D’abord, capturer les besoins, de façon la plus large et la plus profonde possible : quelles dynamiques sont à l’œuvre dans le Liptako-Gourma ? Quels défis y ont cours ?

Une large gamme de problèmes a été identifiée, allant des besoins en infrastructures et services sociaux de base à l’amélioration de l’implication des citoyens, ou au nécessaire renforcement des mécanismes budgétaires de la gouvernance locale. 

Puis, s’intéresser à l’action actuellement mise en place : est-elle pertinente ? Comment l’améliorer ? Quelles leçons en tirer ?

L’Alliance Sahel a présenté un portfolio de projets actuellement mis en œuvre dans les pays du G5 Sahel. L’un des participants, représentant d’une collectivité locale, a réagi en signalant découvrir au cours de cette présentation qu’un projet estampillé Alliance Sahel avait cours dans sa zone d’administration. Les collectivités territoriales ont insisté, allant jusqu’à émettre un communiqué en ce sens à l’issue de l’atelier, sur leur sentiment de déconnexion d’avec les solutions de développement mises en place, et appelé à être davantage impliquées dans leur définition et leur mise en œuvre.

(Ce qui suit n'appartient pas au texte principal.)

theorem State.sameInRun.foldl_setupUpdate {s t : State} (h : s.sameInRun t) (ops : List Instr) :
    (ops.foldl State.setupUpdate s).sameInRun (ops.foldl State.setupUpdate t) := by
  induction ops generalizing s t with
  | nil => exact h
  | cons op ops ih => exact ih (h.setupUpdate op)

theorem exec_setupOp {s : State} {n : Nat} {op : Instr} (hn : s.nIrq = n) (hop : setupOp n op) :
    ∃ t, exec op s = .next t ∧ (s.setupUpdate op).sameInRun t ∧ t.nIrq = n ∧ t.calls = s.calls ∧ t.agenda = s.agenda := by
  subst hn
  rcases hop with ⟨w, rfl, hw⟩ | ⟨i, v, rfl, hi⟩ | ⟨i, v, rfl, hi⟩ | rfl
  · exact ⟨_, if_pos hw, rfl, rfl, rfl, rfl⟩
  · exact ⟨_, exec_ieWrite_of_lt v hi, rfl, rfl, rfl, rfl⟩
  · exact ⟨_, exec_ipWrite_of_lt v hi, rfl, rfl, rfl, rfl⟩
  · exact ⟨_, rfl, rfl, rfl, rfl, rfl⟩

/-- The state of a run with the turns and the calls still to come. -/
def State.inRun (s : State) (turns : List Turn) (calls : List (List Instr)) : State :=
  { s with agenda := turns, calls := calls }

theorem State.sameInRun_inRun (s : State) (turns : List Turn) (calls : List (List Instr)) : s.sameInRun (s.inRun turns calls) :=
  rfl

/-- Resumed once for each operation of `done`, a call of `done ++ left` has made the updates of `done` and has `left` left. -/
theorem runSteps_resume {n : Nat} (left : List Instr) (outer : List (List Instr)) (rest : List Turn) {done : List Instr}
    (hops : ∀ op ∈ done, setupOp n op) {s : State} (hn : s.nIrq = n) (hcalls : s.calls = callsAfter (done ++ left) outer)
    (hagenda : s.agenda = List.replicate done.length Turn.resume ++ rest) :
    ∃ t, runSteps done.length s = .next t ∧ (done.foldl State.setupUpdate s).sameInRun t ∧
      t.calls = callsAfter left outer ∧ t.agenda = rest := by
  induction done generalizing s with
  | nil => exact ⟨s, rfl, rfl, hcalls, hagenda⟩
  | cons op done ih =>
    obtain ⟨hop, hdone⟩ := List.forall_mem_cons.1 hops
    have hstart := s.sameInRun_inRun (List.replicate done.length Turn.resume ++ rest) (callsAfter (done ++ left) outer)
    obtain ⟨u, hexec, hupdate, hnu, hcallsu, hagendau⟩ := exec_setupOp
      (s := s.inRun (List.replicate done.length Turn.resume ++ rest) (callsAfter (done ++ left) outer)) hn hop
    obtain ⟨t, hrun, hsame, hcallst, hagendat⟩ := ih hdone hnu hcallsu hagendau
    have hstep : step s = .next u := (step_of_resume hagenda hcalls).trans hexec
    have hupdates := ((hstart.setupUpdate op).trans hupdate).foldl_setupUpdate done
    exact ⟨t, runSteps_succ_eq_next.2 ⟨u, hstep, hrun⟩, hupdates.trans hsame, hcallst, hagendat⟩

/-! ## What the remainder does -/

/-- The bank writes of the remainder, a clear of each entry. -/
def clearOps (write : IrqNum → Byte → Instr) (k : Nat) : List Instr :=
  (List.range k).map (fun i => write (BitVec.ofNat 10 i) 0)

theorem clearOps_succ (write : IrqNum → Byte → Instr) (k : Nat) :
    clearOps write (k + 1) = clearOps write k ++ [write (BitVec.ofNat 10 k) 0] := by
  simp [clearOps, List.range_succ]

/-- The remainder without its last operation. -/
def setupInit (n : Nat) (entry : Word) : List Instr :=
  .tvecWrite (entryAddress entry) :: (clearOps .ieWrite n ++ clearOps .ipWrite n)

theorem setupRest_eq (n : Nat) (entry : Word) : setupRest n entry = setupInit n entry ++ [Instr.gieSet] := rfl

theorem setupInit_length (n : Nat) (entry : Word) : (setupInit n entry).length = 2 * n + 1 := by
  simp [setupInit, clearOps]
  omega

theorem setupRest_length (n : Nat) (entry : Word) : (setupRest n entry).length = 2 * n + 2 := by
  rw [setupRest_eq, List.length_append, setupInit_length]
  rfl

theorem setupRest_ops {n : Nat} (hn : n ≤ 1024) (entry : Word) : ∀ op ∈ setupRest n entry, setupOp n op := by
  intro op hop
  simp only [setupRest, List.mem_cons, List.mem_append, List.mem_map, List.mem_range, List.not_mem_nil, or_false] at hop
  rcases hop with rfl | (⟨i, hi, rfl⟩ | ⟨i, hi, rfl⟩) | rfl
  · exact .inl ⟨_, rfl, entryAddress_isDirect entry⟩
  · exact .inr (.inl ⟨_, _, rfl, toNat_ofNat_lt hn hi⟩)
  · exact .inr (.inr (.inl ⟨_, _, rfl, toNat_ofNat_lt hn hi⟩))
  · exact .inr (.inr (.inr rfl))
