/-- 40_engine.md R97: a block in the status Faulted(f) answers f to every cycle, whatever keys the host writes; only
load sets it running; and a retry from the unchanged state, whatever the keys and the random draws, raises f again. -/
def Obligations.AFaultedBlockReturnsItsFaultAndARetryRaisesItAgain : Prop :=
  ∀ (s : State) (f : Fault), s.status = .faulted f →
    step s = .fault f ∧
    (∀ ks, (s.writeKeys ks).status = .faulted f ∧ step (s.writeKeys ks) = .fault f) ∧
    (∀ img t, s.load img = .ok t → t.status = .running) ∧
    (StateInv s → ∀ (ks : Vector Bool 16) (n : Nat),
      step { s with status := .running, keys := ks, draws := n } =
        .next (Faulted f { s with keys := ks, draws := n }))

/-- 40_engine.md R96: a faulting cycle changes the fault status and nothing else (`out` records that it returned the
fault and no tone, assumption 6). -/
def Obligations.AFaultingCycleWritesOnlyTheFaultStatus : Prop :=
  ∀ (s t : State) (f : Fault), s.status = .running → step s = .next t → t.status = .faulted f →
    t = { s with status := .faulted f, out := .fault f }

/-- 60_exceptions.md R230: a running block's cycle ends with the fault f exactly when the condition of f's row holds, no
two rows' conditions hold together, the record names the PC of the cycle's start, and the codes. RomTooLarge is the
load's own error. -/
def Obligations.ACycleFaultsExactlyWhenItsConditionHolds : Prop :=
  (∀ (s : State) (f : Fault), s.status = .running →
    ((∃ t, step s = .next t ∧ t.status = .faulted f) ↔ Justified s f)) ∧
  (∀ (s : State) (f g : Fault), Justified s f → Justified s g → f = g) ∧
  (∀ (s : State) (f : Fault), Justified s f → f.pc = s.pc) ∧
  (∀ (pc a : Addr) (w : Word) (b : Byte), (Fault.unsupportedInstruction pc w).code = 1 ∧
    (Fault.stackOverflow pc).code = 2 ∧ (Fault.stackUnderflow pc).code = 3 ∧
    (Fault.memoryOutOfRange pc a).code = 4 ∧ (Fault.keyIndexOutOfRange pc b).code = 5) ∧
  romTooLargeCode = 16 ∧
  ∀ (s : State) (img : List Byte), img.length > 3584 → s.load img = .romTooLarge img.length

/-- Every cycle keeps the invariant: canonical memory; a Faulted status whose record still holds of the state (from
60_exceptions.md R230 and R233, 20_memory.md R50; memory's form is assumption 7). -/
def Obligations.EveryStepKeepsTheInvariant : Prop :=
  ∀ s t : State, StateInv s → step s = .next t → StateInv t

/-- The reset state and every creation state meet the invariant. -/
def Obligations.ResetAndCreationMeetTheInvariant : Prop :=
  StateInv State.reset ∧ ∀ cfg : Config, StateInv (State.createdWith cfg)

/-- The host's operations keep the invariant (from 40_engine.md R99). -/
def Obligations.HostOperationsKeepTheInvariant : Prop :=
  ∀ s : State, StateInv s →
    (∀ img t, s.load img = .ok t → StateInv t) ∧ (∀ ks, StateInv (s.writeKeys ks)) ∧ ∀ ks, StateInv (s.writeKeyBytes ks)

/-- 46_timers.md R213 and R214: a cycle without a fault counts DT and ST down once, after the instruction's own write,
and its tone is 1 exactly when ST was nonzero then; a faulting cycle does not step the timers. -/
def Obligations.TimersStepOncePerCycleAndToneFollowsSt : Prop :=
  (∀ (s t : State), step s = .next t → t.status = .running → ∃ i, AtPc s i ∧
    (∀ x, i = .ldDtVx x → t.dt = counted (s.reg x)) ∧ ((∀ x, i ≠ .ldDtVx x) → t.dt = counted s.dt) ∧
    (∀ x, i = .ldStVx x → t.st = counted (s.reg x) ∧ t.out = .ok (decide (s.reg x ≠ 0#8))) ∧
    ((∀ x, i ≠ .ldStVx x) → t.st = counted s.st ∧ t.out = .ok (decide (s.st ≠ 0#8)))) ∧
  ∀ (s t : State) (f : Fault), step s = .next t → t.status = .faulted f →
    t.dt = s.dt ∧ t.st = s.st ∧ t.out = .fault f

/-- 40_engine.md R94: the next PC of every instruction that raises nothing, by its selector. -/
def Obligations.EveryInstructionTakesItsSelector : Prop :=
  ∀ (i : Instr) (s t : State), s.status = .running → exec i s = .next t → t.status = .running →
    t.pc = pcAfter s i

/-- Which general registers each instruction may write (from 10_state.md R22); ADD I, Vx writes VF only on overflow. -/
def Obligations.OnlyTheNamedRegistersAreWritten : Prop :=
  (∀ (i : Instr) (s t : State) (r : Reg), exec i s = .next t → t.reg r ≠ s.reg r → r ∈ mayWrite i) ∧
  ∀ (x : Reg) (s t : State), exec (.addIVx x) s = .next t → t.reg vf ≠ s.reg vf → t.i.toNat > 0xFFF

/-- Only CLS and DRW write the display and only DRW reads it (from 10_state.md R29 and 41_display.md R110). -/
def Obligations.OnlyClsAndDrwReachTheDisplay : Prop :=
  (∀ s t : State, step s = .next t → (∃ x y, t.pixel x y ≠ s.pixel x y) →
    AtPc s .cls ∨ ∃ x y n, AtPc s (.drw x y n)) ∧
  ∀ (i : Instr) (s : State) (d : Display), (∀ x y n, i ≠ .drw x y n) →
    ∃ t d', exec i s = .next t ∧ exec i (s.setDisplay d) = .next (t.setDisplay d')

/-- 10_state.md R26: only CALL writes the stack and only RET reads it: any other instruction acts the same whatever the
stack holds. The stack is not part of memory: CALL writes no byte, and no byte reads an entry. -/
def Obligations.OnlyCallWritesAndOnlyRetReadsTheStack : Prop :=
  (∀ (i : Instr) (s t : State), exec i s = .next t → (∃ k, t.stackAt k ≠ s.stackAt k) → ∃ nnn, i = .call nnn) ∧
  (∀ (i : Instr) (s : State) (S : Vector Addr 16), i ≠ .ret →
    ∃ t S', exec i s = .next t ∧ exec i { s with stack := S } = .next { t with stack := S' }) ∧
  (∀ (s t : State) (nnn : BitVec 12), exec (.call nnn) s = .next t → ∀ a, t.readByte a = s.readByte a) ∧
  ∀ (s t : State) (i : Instr) (S : Vector Addr 16), exec i s = .next t →
    ∀ a, ({ t with stack := S } : State).readByte a = t.readByte a

/-- Only FX33 and FX55 write memory; only ANNN, FX1E and FX29 write I; only CALL and RET write SP; no instruction
changes the parameters (from 20_memory.md R53, 10_state.md R25 and R27; the parameters are assumption 2). -/
def Obligations.OnlyTheNamedInstructionsWriteMemoryIAndSp : Prop :=
  ∀ (i : Instr) (s t : State), exec i s = .next t →
    ((∃ a, t.readByte a ≠ s.readByte a) → ∃ x, i = .ldBVx x ∨ i = .ldMiVx x) ∧
    (t.i ≠ s.i → (∃ nnn, i = .ldINnn nnn) ∨ ∃ x, i = .addIVx x ∨ i = .ldFVx x) ∧
    (t.sp ≠ s.sp → i = .ret ∨ ∃ nnn, i = .call nnn) ∧
    t.cfg = s.cfg

/-- Every instruction answers a next state: it completes with the fault status as it was, or it takes a fault whose
record names its own PC (from 40_engine.md R90 and 60_exceptions.md R230, R233; the form is assumption 1). -/
def Obligations.EveryInstructionAnswersANextState : Prop :=
  ∀ (i : Instr) (s : State), ∃ t, exec i s = .next t ∧
    (t.status = s.status ∨ ∃ f : Fault, f.pc = s.pc ∧ t = Faulted f s)

/-- 20_memory.md R55 and R56: every byte address of an access is checked before any is read or written; a failed check
names the lowest offset; when all pass, the instruction runs; under WRAP an address reaches its low 12 bits. -/
def Obligations.AccessesCheckEveryAddressFirst : Prop :=
  (∀ (s : State) (i : Instr) (n : Nat), dataBytes i = some n →
    (∀ a, LowestBad s s.i n a → exec i s = .next (Faulted (.memoryOutOfRange s.pc a) s)) ∧
    (AccessOk s s.i n → ∃ t, exec i s = .next t ∧ t.status = s.status ∧ t.pc = s.pc + 2#16)) ∧
  (∀ (s : State) (a : Addr), s.status = .running → LowestBad s s.pc 2 a →
    step s = .next (Faulted (.memoryOutOfRange s.pc a) s)) ∧
  (∀ (s : State) (base : Addr) (n : Nat), AccessOk s base n ∨ ∃ a, LowestBad s base n a) ∧
  ∀ (s : State) (a : Addr) (b : Byte), s.cfg.memOob = .wrap →
    s.readByte a = s.readByte (a &&& 0xFFF#16) ∧ s.writeByte a b = s.writeByte (a &&& 0xFFF#16) b

/-- Bytes that FX55 and FX33 store are what a later fetch of their addresses reads (from 20_memory.md R61 and
70_reset_and_hazards.md R257). -/
def Obligations.StoredBytesAreFetched : Prop :=
  (∀ (s t : State) (x j k : Reg), AccessOk s s.i (x.val + 1) → k.val = j.val + 1 → k ≤ x →
    exec (.ldMiVx x) s = .next t →
    (t.setPc (s.i + BitVec.ofNat 16 j.val)).fetch =
      .word (BitVec.ofNat 16 (0x100 * (s.reg j).toNat + (s.reg k).toNat))) ∧
  ∀ (s t : State) (x : Reg), AccessOk s s.i 3 → exec (.ldBVx x) s = .next t →
    (t.setPc s.i).fetch =
      .word (BitVec.ofNat 16 (0x100 * ((s.reg x).toNat / 100) + (s.reg x).toNat / 10 % 10))

/-- A word placed by `withFetchWord` is what the very next cycle runs, from every state (assumption 11). -/
def Obligations.APlacedWordIsRunNext : Prop :=
  ∀ (s : State) (n : Nat), n < 65536 →
    (s.withFetchWord 16 n).status = .running ∧ (s.withFetchWord 16 n).fetch = .word (BitVec.ofNat 16 n) ∧
    ∀ i, decodeTableWord 16 n = some i → step (s.withFetchWord 16 n) = endCycle (exec i (s.withFetchWord 16 n))

/-! ### Display -/

/-- 41_display.md R112. -/
def Obligations.ClsClearsEveryPixel : Prop :=
  EncodedAs 0xFFFF#16 0x00E0#16 (fun _ => .cls) ∧
  ∀ s : State, ∃ t, exec .cls s = .next t ∧ (∀ x y, t.pixel x y = false) ∧ t.pc = s.pc + 2#16 ∧
    SameRegsBut [] s t ∧ SameIndex s t ∧ SameStack s t ∧ SameTimers s t ∧ SameMemory s t ∧ SameKeys s t ∧
    SameControl s t

/-- 41_display.md R113, R114, R115 and R116: every pixel the sprite covers is flipped and no other; VF is 1 exactly when
a covered pixel was lit; the coordinates are V[X] and V[Y] before the instruction, X = 0xF and Y = 0xF included; N = 0
draws nothing and cannot fault. -/
def Obligations.DrwFlipsTheCoveredPixelsAndReportsErasure : Prop :=
  EncodedAs 0xF000#16 0xD000#16 (fun w => .drw (xOf w) (yOf w) (nOf w)) ∧
  (∀ (s : State) (x y : Reg) (n : BitVec 4), AccessOk s s.i n.toNat →
    ∃ t, exec (.drw x y n) s = .next t ∧
      (∀ px py, px < 64 → py < 32 →
        (SpriteCovers s x y n px py → t.pixel px py = !s.pixel px py) ∧
        (¬ SpriteCovers s x y n px py → t.pixel px py = s.pixel px py)) ∧
      ((∃ px py, px < 64 ∧ py < 32 ∧ SpriteCovers s x y n px py ∧ s.pixel px py = true) → t.reg vf = 1#8) ∧
      ((¬ ∃ px py, px < 64 ∧ py < 32 ∧ SpriteCovers s x y n px py ∧ s.pixel px py = true) → t.reg vf = 0#8) ∧
      t.pc = s.pc + 2#16 ∧ SameRegsBut [vf] s t ∧ SameIndex s t ∧ SameStack s t ∧ SameTimers s t ∧
      SameMemory s t ∧ SameKeys s t ∧ SameControl s t) ∧
  (∀ (s : State) (x y : Reg) (n : BitVec 4) (a : Addr), LowestBad s s.i n.toNat a →
    exec (.drw x y n) s = .next (Faulted (.memoryOutOfRange s.pc a) s)) ∧
  ∀ (s : State) (x y : Reg), ∃ t, exec (.drw x y 0#4) s = .next t ∧ SameDisplay s t ∧ t.reg vf = 0#8 ∧
    t.pc = s.pc + 2#16

/-- The host's flat view has pixel (x, y) at index 64 * y + x, and every one of the 2048 pixels (from 41_display.md R110;
the layout is the spec's own, D27). -/
def Obligations.TheHostReadsEveryPixel : Prop :=
  ∀ s : State, s.displayList.length = 2048 ∧
    ∀ x y, x < 64 → y < 32 → s.displayList[y * 64 + x]? = some (s.pixel x y)

/-! ### Control transfer -/

/-- 42_control_flow.md R130. -/
def Obligations.RetPopsTheReturnAddress : Prop :=
  EncodedAs 0xFFFF#16 0x00EE#16 (fun _ => .ret) ∧
  ∀ s : State,
    (s.sp = 0#4 → exec .ret s = .next (Faulted (.stackUnderflow s.pc) s)) ∧
    (s.sp ≠ 0#4 → ∃ t, exec .ret s = .next t ∧ t.pc = s.stackAt s.sp ∧ t.sp = s.sp - 1#4 ∧
      (∀ k, t.stackAt k = s.stackAt k) ∧ SameRegsBut [] s t ∧ SameIndex s t ∧ SameTimers s t ∧
      SameMemory s t ∧ SameDisplay s t ∧ SameKeys s t ∧ SameControl s t)

/-- 42_control_flow.md R132. -/
def Obligations.CallPushesTheReturnAddress : Prop :=
  EncodedAs 0xF000#16 0x2000#16 (fun w => .call (nnnOf w)) ∧
  ∀ (s : State) (nnn : BitVec 12),
    (s.sp = 15#4 → exec (.call nnn) s = .next (Faulted (.stackOverflow s.pc) s)) ∧
    (s.sp ≠ 15#4 → ∃ t, exec (.call nnn) s = .next t ∧ t.pc = BitVec.ofNat 16 nnn.toNat ∧ t.sp = s.sp + 1#4 ∧
      t.stackAt (s.sp + 1#4) = s.pc + 2#16 ∧ (∀ k, k ≠ s.sp + 1#4 → t.stackAt k = s.stackAt k) ∧
      SameRegsBut [] s t ∧ SameIndex s t ∧ SameTimers s t ∧ SameMemory s t ∧ SameDisplay s t ∧ SameKeys s t ∧
      SameControl s t)

/-- 42_control_flow.md R131 and R137. -/
def Obligations.JumpsSetThePc : Prop :=
  EncodedAs 0xF000#16 0x1000#16 (fun w => .jp (nnnOf w)) ∧
  EncodedAs 0xF000#16 0xB000#16 (fun w => .jpV0Nnn (nnnOf w)) ∧
  ∀ (s : State) (nnn : BitVec 12),
    (∃ t, exec (.jp nnn) s = .next t ∧ t.pc.toNat = nnn.toNat ∧ RegisterFrame [] s t) ∧
    ∃ t, exec (.jpV0Nnn nnn) s = .next t ∧ t.pc.toNat = nnn.toNat + (s.reg 0).toNat ∧ RegisterFrame [] s t

/-- A call and the return that matches it come back to the word after the call, wherever the subroutine returns from
(from 42_control_flow.md R130 and R132). -/
def Obligations.AReturnComesBackAfterItsCall : Prop :=
  ∀ (s : State) (nnn : BitVec 12) (p : Addr), s.sp ≠ 15#4 →
    ∃ t u, exec (.call nnn) s = .next t ∧ exec .ret (t.setPc p) = .next u ∧ u.pc = s.pc + 2#16 ∧ u.sp = s.sp

/-- 42_control_flow.md R133, R134, R135 and R136. -/
def Obligations.SkipsAddFourOrTwo : Prop :=
  EncodedAs 0xF000#16 0x3000#16 (fun w => .seVxNn (xOf w) (nnOf w)) ∧
  EncodedAs 0xF000#16 0x4000#16 (fun w => .sneVxNn (xOf w) (nnOf w)) ∧
  EncodedAs 0xF00F#16 0x5000#16 (fun w => .seVxVy (xOf w) (yOf w)) ∧
  EncodedAs 0xF00F#16 0x9000#16 (fun w => .sneVxVy (xOf w) (yOf w)) ∧
  (∀ w : Word, familyOf w = 0x5#4 ∨ familyOf w = 0x9#4 → nOf w ≠ 0x0#4 → decodeWord w = none) ∧
  ∀ (s : State) (x y : Reg) (nn : Byte),
    (∃ t, exec (.seVxNn x nn) s = .next t ∧ (s.reg x = nn → t.pc = s.pc + 4#16) ∧
      (s.reg x ≠ nn → t.pc = s.pc + 2#16) ∧ RegisterFrame [] s t) ∧
    (∃ t, exec (.sneVxNn x nn) s = .next t ∧ (s.reg x ≠ nn → t.pc = s.pc + 4#16) ∧
      (s.reg x = nn → t.pc = s.pc + 2#16) ∧ RegisterFrame [] s t) ∧
    (∃ t, exec (.seVxVy x y) s = .next t ∧ (s.reg x = s.reg y → t.pc = s.pc + 4#16) ∧
      (s.reg x ≠ s.reg y → t.pc = s.pc + 2#16) ∧ RegisterFrame [] s t) ∧
    ∃ t, exec (.sneVxVy x y) s = .next t ∧ (s.reg x ≠ s.reg y → t.pc = s.pc + 4#16) ∧
      (s.reg x = s.reg y → t.pc = s.pc + 2#16) ∧ RegisterFrame [] s t

/-! ### ALU -/

/-- 43_alu.md R152 and R153. -/
def Obligations.ImmediatesLoadAndAdd : Prop :=
  EncodedAs 0xF000#16 0x6000#16 (fun w => .ldVxNn (xOf w) (nnOf w)) ∧
  EncodedAs 0xF000#16 0x7000#16 (fun w => .addVxNn (xOf w) (nnOf w)) ∧
  ∀ (s : State) (x : Reg) (nn : Byte),
    (∃ t, exec (.ldVxNn x nn) s = .next t ∧ t.reg x = nn ∧ t.pc = s.pc + 2#16 ∧ RegisterFrame [x] s t) ∧
    ∃ t, exec (.addVxNn x nn) s = .next t ∧ t.reg x = BitVec.ofNat 8 ((s.reg x).toNat + nn.toNat) ∧
      t.pc = s.pc + 2#16 ∧ RegisterFrame [x] s t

Deux problèmes dont la résolution serait capable de générer un impact pertinent sur les défis de la gouvernance et la décentralisation dans le Liptako-Gourma ont été collectivement identifiés au cours d’une séance de cartographie (issue mapping) :

1)      le transfert effectif de compétences et de ressources vers les collectivités territoriales ;

2)      la gestion partagée des ressources. 

Enfin, définir le contexte du défi auquel on s’attaque : quels facteurs contribuent à aggraver les problèmes identifiés ? Avec quelles implications ?

Le Ministre délégué avait par exemple rappelé dès l’ouverture la prégnance du nomadisme parmi les communautés de la zone comme élément pertinent de contexte : l’aggravation de l’insécurité alimentaire et l’irruption de bandes armées ont transformé les routes de transhumance aux tracés millénaires, provoquant une recrudescence des conflits intercommunautaires qui a contribué à la déstabilisation.

La conception d’un portefeuille de solutions, qu’il faudra encore expérimenter pour en connaître la pertinence, ne pourra se faire qu’après cette phase de compréhension.